Spin fluctuations and ferromagnetic order in two-dimensional itinerant systems with Van Hove singularities

TL;DR

This paper investigates the conditions for ferromagnetism in 2D electron systems near Van Hove singularities, highlighting the importance of spin fluctuations and comparing different theoretical approaches.

Contribution

It provides a quasistatic analysis of ferromagnetic criteria in 2D systems with Van Hove singularities, emphasizing the role of incommensurate spin fluctuations and refining the critical interaction estimate.

Findings

Spin excitations are positively defined for sufficiently large Hubbard U.
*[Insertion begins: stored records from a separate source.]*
-- ==== Sys2Proof/Machine/Edges.lean ====
section
/-! DEFINITION. Stage graphs: the graph record and its checks, cuts, edges at both ends, key caches, status blocks and the Tolver frames sent (R202, R204, R316 to R338). -/

namespace Sys2Proof.Machine

/-- A list cut into pieces of `k`, the last one shorter. -/
def piecesOf {α : Type} (k : Nat) (l : List α) : List (List α) := chunks k ((l.length + k - 1) / k) l

/-! ## The graph record (R316 to R318) -/

def Graph.ofNat (x : Nat) : Graph :=
  let mask : DWord := .ofNat 64 (nbits x 335 272)
  { peer := .ofNat 128 (nbits x 511 384), lport := .ofNat 16 (nbits x 383 368), pport := .ofNat 16 (nbits x 367 352)
    gid := .ofNat 16 (nbits x 351 336), role := .ofNat 2 (nbits x 271 270), port := nbits x 269 269 = 1
    nedges := nbits x 268 262, nstages := nbits x 261 256, hopat := .ofNat 20 (nbits x 255 236)
    stat := .ofNat 64 (nbits x 191 128), cut := { mask } }

/-- The header's own ranges (R316, R319). -/
def graphHeaderOk (x : Nat) : Bool :=
  nbits x 235 192 = 0 && nbits x 127 0 = 0 && nbits x 271 270 ≤ 2 && nbits x 268 262 ≤ 64 &&
    decide (1 ≤ nbits x 261 256) && decide (nbits x 261 256 ≤ 32) && decide (1 ≤ nbits x 255 236) &&
    nbits x 191 128 % 64 == 0

def Stage.ofNat (x : Nat) : Stage :=
  { valid := nbits x 0 0 = 1, launch := .ofNat 64 (nbits x 255 192), state := .ofNat 64 (nbits x 191 128)
    ssize := .ofNat 32 (nbits x 127 96), batch := .ofNat 8 (nbits x 95 88), maxg := .ofNat 8 (nbits x 87 80)
    inoff := .ofNat 32 (nbits x 79 48) }

/-- The ranges and alignments of R317. -/
def Stage.ok (st : Stage) : Bool :=
  st.state.toNat % 128 = 0 && st.ssize.toNat % 128 = 0 && decide (st.ssize.toNat ≤ 2 ^ 24) && decide (1 ≤ st.batch.toNat) &&
    decide (st.batch.toNat ≤ 64) && decide (1 ≤ st.maxg.toNat) && st.inoff.toNat % 64 = 0

def Edge.ofNat (x : Nat) : Edge :=
  { valid := nbits x 0 0 = 1, ring := .ofNat 64 (nbits x 511 448), kc := .ofNat 64 (nbits x 447 384)
    stat := .ofNat 64 (nbits x 383 320), cap := .ofNat 16 (nbits x 319 304), source := nbits x 303 296
    target := nbits x 295 288, recsz := .ofNat 8 (nbits x 287 280), pred := nbits x 279 272
    policy := .ofNat 4 (nbits x 271 268), g := .ofNat 5 (nbits x 267 263), pack := .ofNat 5 (nbits x 262 258)
    patience := .ofNat 20 (nbits x 255 236), kclog := .ofNat 4 (nbits x 235 232) }

/-- Bytes of a record of an edge. -/
def Edge.size (e : Edge) : Nat := e.recsz.toNat * 16

/-- The ranges and alignments of R318, and what R319 asks of an edge's stages. -/
def Edge.ok (e : Edge) (stages : List Stage) : Bool :=
  let is (k : Nat) : Bool := (stages.getD k {}).valid
  e.ring.toNat % 4096 = 0 && e.kc.toNat % 4096 = 0 && e.stat.toNat % 64 = 0 && decide (16 ≤ e.cap.toNat) &&
    decide (2 ≤ e.recsz.toNat) && decide (e.recsz.toNat ≤ 128) && decide (e.policy.toNat ≤ 3) && decide (1 ≤ e.g.toNat) &&
    decide (e.g.toNat ≤ 16) && decide (1 ≤ e.pack.toNat) && decide (e.pack.toNat ≤ 16) &&
    decide (e.pack.toNat * e.size ≤ 8192) && decide (1 ≤ e.patience.toNat) && decide (4 ≤ e.kclog.toNat) &&
    decide (e.kclog.toNat ≤ 12) && decide (e.source < e.target) && is e.source && is e.target &&
    (e.policy != 1 || (is e.pred && decide (e.source < e.pred) && e.pred != e.target))

/-! ## Cuts (R319, R337) -/

/-- The edges that exist, by index. -/
def Graph.live (g : Graph) : List (Nat × Edge) := (g.edges.zipIdx.filter fun e => e.1.valid).map fun e => (e.2, e.1)

/-- Stages that exist. -/
def Graph.present (g : Graph) : List Nat := (List.range g.stages.length).filter fun k => (g.stages.getD k {}).valid

/-- Grow a set of stages along `next`, `n` times. -/
def growStages (next : List Nat → List Nat) : Nat → List Nat → List Nat
  | 0, x => x
  | n + 1, x => growStages next n (x ++ next x).eraseDups

/-- The mask is exactly the edges that leave some set of stages closed under predecessors: the least candidate set decides. -/
def Graph.isCut (g : Graph) (mask : DWord) : Bool :=
  let es := g.live
  let inMask (e : Nat × Edge) : Bool := mask.getLsbD e.1
  let next (x : List Nat) : List Nat :=
    ((es.filter fun e => x.contains e.2.target).map fun e => e.2.source) ++
      ((es.filter fun e => x.contains e.2.source && !inMask e).map fun e => e.2.target)
  let cut := es.filter inMask
  let x := growStages next 32 (cut.map fun e => e.2.source).eraseDups
  (List.range 64).all (fun k => !mask.getLsbD k || (g.edges.getD k {}).valid) && cut.all fun e => !x.contains e.2.target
Critical interaction Uc exceeds the Stoner criterion near Van Hove filling.

Incommensurate spin fluctuations influence the ferromagnetic quantum phase transition.

Abstract

The quasistatic approach is used to analyze the criterion of ferromagnetism for two-dimensional (2D) systems with the Fermi level near Van Hove (VH) singularities of the electron spectrum. It is shown that the spectrum of spin excitations (paramagnons) is positively defined when the interaction between electrons and paramagnons, determined by the Hubbard on-site repulsion U, is sufficiently large. Due to incommensurate spin fluctuations near the ferromagnetic quantum phase transition, the critical interaction Uc remains finite at VH filling and exceeds considerably its value obtained from the Stoner criterion. A comparison with the functional renormalization group results and mean-field approximation which yields a phase separation is also performed.